## INSTRUCTIONS TO FOLLOW
Take the entries below and print only the lines from the one with "dropped (R363, R373)" through the one with "at (R363). -/", exactly as they stand, both ends included.

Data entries
========================================

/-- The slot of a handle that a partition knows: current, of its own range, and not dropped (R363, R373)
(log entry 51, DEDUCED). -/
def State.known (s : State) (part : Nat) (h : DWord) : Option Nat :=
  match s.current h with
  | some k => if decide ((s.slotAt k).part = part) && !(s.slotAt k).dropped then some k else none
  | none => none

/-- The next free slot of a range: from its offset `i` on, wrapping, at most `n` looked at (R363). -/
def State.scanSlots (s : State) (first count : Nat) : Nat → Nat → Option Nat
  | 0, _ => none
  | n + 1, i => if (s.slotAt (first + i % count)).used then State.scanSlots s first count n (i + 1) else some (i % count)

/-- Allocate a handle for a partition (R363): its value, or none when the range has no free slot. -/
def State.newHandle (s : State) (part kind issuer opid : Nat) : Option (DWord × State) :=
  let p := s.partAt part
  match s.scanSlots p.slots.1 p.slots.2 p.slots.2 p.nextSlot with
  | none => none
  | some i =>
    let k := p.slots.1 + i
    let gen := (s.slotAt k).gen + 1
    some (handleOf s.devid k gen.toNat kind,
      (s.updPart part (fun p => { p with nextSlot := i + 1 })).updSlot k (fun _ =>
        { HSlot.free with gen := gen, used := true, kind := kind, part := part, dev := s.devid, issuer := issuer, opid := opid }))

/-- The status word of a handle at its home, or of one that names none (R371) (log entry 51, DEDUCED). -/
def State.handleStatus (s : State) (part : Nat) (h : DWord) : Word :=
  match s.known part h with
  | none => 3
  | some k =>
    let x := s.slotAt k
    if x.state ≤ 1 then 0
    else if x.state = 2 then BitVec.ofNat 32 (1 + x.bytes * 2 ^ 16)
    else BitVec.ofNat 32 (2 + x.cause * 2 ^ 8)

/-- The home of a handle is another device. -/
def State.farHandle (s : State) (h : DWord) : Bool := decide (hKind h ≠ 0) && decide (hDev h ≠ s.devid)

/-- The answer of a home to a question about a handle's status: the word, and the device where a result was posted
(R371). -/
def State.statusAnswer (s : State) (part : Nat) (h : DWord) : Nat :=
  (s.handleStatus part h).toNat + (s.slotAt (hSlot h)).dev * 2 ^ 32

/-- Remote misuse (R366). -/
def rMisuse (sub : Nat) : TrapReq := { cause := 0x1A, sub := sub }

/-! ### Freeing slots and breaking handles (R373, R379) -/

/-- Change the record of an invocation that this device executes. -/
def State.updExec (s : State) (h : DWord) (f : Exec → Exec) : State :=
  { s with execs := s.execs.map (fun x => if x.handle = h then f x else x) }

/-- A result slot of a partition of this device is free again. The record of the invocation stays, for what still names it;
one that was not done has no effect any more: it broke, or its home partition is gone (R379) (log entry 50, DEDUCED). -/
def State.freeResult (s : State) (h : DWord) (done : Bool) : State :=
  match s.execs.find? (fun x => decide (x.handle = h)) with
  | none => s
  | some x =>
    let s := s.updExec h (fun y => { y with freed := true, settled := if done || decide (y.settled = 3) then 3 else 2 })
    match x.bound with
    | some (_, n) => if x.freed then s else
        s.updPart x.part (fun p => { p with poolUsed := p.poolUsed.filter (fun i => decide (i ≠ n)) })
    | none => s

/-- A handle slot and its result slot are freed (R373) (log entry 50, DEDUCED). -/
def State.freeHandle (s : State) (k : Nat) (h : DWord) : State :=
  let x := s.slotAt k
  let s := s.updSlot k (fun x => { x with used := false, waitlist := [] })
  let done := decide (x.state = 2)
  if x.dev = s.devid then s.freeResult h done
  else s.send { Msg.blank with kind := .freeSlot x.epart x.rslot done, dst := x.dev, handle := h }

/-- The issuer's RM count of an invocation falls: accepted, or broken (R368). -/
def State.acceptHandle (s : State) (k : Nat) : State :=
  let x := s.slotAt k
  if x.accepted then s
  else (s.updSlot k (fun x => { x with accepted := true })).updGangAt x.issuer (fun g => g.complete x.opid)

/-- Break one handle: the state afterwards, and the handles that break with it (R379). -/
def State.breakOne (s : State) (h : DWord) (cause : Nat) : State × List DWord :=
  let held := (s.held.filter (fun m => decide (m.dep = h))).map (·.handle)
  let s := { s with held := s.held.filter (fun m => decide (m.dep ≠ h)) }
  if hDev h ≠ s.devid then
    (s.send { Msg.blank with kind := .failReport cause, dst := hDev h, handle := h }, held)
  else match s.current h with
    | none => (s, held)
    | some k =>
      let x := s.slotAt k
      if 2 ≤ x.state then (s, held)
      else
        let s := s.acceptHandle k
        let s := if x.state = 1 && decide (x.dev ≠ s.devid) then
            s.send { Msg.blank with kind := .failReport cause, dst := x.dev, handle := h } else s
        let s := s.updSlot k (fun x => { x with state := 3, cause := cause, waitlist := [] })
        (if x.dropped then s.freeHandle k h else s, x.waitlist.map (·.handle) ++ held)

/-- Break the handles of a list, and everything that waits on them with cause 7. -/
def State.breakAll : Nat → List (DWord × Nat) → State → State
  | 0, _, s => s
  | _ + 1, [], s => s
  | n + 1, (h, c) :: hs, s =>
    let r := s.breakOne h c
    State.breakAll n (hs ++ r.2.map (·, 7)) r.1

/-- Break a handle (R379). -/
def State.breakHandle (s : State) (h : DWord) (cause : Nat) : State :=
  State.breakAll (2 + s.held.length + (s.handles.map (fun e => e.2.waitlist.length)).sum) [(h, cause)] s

========================================

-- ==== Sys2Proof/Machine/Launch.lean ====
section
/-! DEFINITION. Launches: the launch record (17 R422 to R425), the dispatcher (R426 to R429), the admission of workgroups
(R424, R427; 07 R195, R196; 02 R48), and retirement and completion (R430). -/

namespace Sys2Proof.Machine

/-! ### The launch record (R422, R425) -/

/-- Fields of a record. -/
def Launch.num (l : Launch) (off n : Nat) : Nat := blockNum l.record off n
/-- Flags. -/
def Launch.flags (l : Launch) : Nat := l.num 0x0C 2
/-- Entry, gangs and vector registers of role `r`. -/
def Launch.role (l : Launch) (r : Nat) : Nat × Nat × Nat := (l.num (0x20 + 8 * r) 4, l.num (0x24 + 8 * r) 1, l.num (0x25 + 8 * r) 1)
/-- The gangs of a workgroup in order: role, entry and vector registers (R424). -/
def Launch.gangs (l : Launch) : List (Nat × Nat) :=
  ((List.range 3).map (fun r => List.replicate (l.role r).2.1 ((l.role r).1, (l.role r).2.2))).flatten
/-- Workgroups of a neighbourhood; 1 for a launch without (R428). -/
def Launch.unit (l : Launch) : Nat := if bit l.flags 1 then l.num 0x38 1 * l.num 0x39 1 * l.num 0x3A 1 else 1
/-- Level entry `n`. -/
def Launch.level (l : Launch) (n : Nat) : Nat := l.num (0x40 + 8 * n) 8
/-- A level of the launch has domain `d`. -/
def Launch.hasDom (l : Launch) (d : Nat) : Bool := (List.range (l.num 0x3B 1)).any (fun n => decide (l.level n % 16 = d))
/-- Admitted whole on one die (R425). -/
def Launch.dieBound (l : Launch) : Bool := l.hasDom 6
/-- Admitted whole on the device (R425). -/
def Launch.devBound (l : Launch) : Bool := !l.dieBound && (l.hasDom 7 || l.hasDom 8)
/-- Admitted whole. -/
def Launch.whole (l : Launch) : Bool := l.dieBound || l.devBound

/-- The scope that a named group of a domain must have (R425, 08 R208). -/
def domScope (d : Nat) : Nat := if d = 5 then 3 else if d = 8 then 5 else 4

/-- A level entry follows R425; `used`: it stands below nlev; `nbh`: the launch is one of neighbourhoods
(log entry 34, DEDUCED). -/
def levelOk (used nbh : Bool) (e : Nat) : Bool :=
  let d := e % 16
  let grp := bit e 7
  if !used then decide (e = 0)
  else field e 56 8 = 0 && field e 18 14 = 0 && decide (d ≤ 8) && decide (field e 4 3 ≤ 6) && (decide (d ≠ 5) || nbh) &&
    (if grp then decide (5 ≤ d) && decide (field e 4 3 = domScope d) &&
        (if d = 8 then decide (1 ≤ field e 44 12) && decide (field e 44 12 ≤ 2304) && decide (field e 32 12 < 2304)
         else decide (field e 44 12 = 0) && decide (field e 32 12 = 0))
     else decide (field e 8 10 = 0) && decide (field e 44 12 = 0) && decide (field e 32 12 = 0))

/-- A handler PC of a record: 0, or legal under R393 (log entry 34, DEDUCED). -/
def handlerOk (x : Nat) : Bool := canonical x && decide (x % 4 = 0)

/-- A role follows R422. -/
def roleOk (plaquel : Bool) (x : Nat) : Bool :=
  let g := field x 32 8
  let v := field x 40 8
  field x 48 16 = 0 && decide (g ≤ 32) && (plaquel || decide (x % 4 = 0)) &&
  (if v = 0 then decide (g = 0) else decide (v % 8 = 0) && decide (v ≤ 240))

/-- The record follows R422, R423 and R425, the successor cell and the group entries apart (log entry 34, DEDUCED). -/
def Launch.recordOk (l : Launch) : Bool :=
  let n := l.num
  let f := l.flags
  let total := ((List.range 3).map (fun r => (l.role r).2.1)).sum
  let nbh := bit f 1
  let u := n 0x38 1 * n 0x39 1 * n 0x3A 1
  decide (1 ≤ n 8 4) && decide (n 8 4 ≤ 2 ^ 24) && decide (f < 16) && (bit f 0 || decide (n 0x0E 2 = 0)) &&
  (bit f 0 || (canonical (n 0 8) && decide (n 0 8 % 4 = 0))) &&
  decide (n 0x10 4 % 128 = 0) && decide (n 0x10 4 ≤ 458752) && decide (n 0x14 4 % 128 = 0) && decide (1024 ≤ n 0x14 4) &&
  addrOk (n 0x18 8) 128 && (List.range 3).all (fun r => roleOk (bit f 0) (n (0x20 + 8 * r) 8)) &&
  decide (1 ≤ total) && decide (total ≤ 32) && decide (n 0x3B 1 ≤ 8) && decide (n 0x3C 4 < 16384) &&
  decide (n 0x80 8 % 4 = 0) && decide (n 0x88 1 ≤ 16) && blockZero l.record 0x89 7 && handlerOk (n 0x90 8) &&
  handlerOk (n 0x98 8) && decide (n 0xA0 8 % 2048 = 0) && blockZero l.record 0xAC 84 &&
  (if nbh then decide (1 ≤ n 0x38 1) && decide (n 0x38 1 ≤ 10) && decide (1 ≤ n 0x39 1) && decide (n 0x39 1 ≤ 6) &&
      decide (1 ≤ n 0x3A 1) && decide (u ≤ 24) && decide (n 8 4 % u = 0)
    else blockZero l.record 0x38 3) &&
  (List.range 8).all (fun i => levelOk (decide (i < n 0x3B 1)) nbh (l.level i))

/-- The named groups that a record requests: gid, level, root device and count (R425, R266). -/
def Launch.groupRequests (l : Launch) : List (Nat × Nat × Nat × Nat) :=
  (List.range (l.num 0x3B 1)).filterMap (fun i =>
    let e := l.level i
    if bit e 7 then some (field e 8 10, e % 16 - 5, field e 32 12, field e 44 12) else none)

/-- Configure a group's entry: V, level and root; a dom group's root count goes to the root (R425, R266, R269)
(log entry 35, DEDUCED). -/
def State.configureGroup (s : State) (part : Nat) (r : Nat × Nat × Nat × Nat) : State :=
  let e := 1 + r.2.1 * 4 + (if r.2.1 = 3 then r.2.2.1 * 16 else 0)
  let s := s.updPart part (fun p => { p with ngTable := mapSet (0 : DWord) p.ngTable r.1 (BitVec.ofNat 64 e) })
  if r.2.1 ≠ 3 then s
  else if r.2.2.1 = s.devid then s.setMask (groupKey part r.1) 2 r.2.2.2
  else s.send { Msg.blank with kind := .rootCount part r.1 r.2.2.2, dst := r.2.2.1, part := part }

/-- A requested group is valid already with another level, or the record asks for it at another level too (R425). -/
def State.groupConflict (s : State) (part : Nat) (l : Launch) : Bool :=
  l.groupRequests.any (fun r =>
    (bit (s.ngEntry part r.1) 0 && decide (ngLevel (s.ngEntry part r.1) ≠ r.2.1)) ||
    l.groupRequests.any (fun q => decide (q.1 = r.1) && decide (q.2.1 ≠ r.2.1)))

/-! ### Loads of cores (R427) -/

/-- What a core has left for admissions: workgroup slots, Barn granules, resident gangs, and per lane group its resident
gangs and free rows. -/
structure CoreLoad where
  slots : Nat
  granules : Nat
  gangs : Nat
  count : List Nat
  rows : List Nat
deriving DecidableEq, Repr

========================================

## OUTPUT OF THE TASK
/-- The slot of a handle that a partition knows: current, of its own range, and not dropped (R363, R373)
(log entry 51, DEDUCED). -/
def State.known (s : State) (part : Nat) (h : DWord) : Option Nat :=
  match s.current h with
  | some k => if decide ((s.slotAt k).part = part) && !(s.slotAt k).dropped then some k else none
  | none => none

/-- The next free slot of a range: from its offset `i` on, wrapping, at most `n` looked at (R363). -/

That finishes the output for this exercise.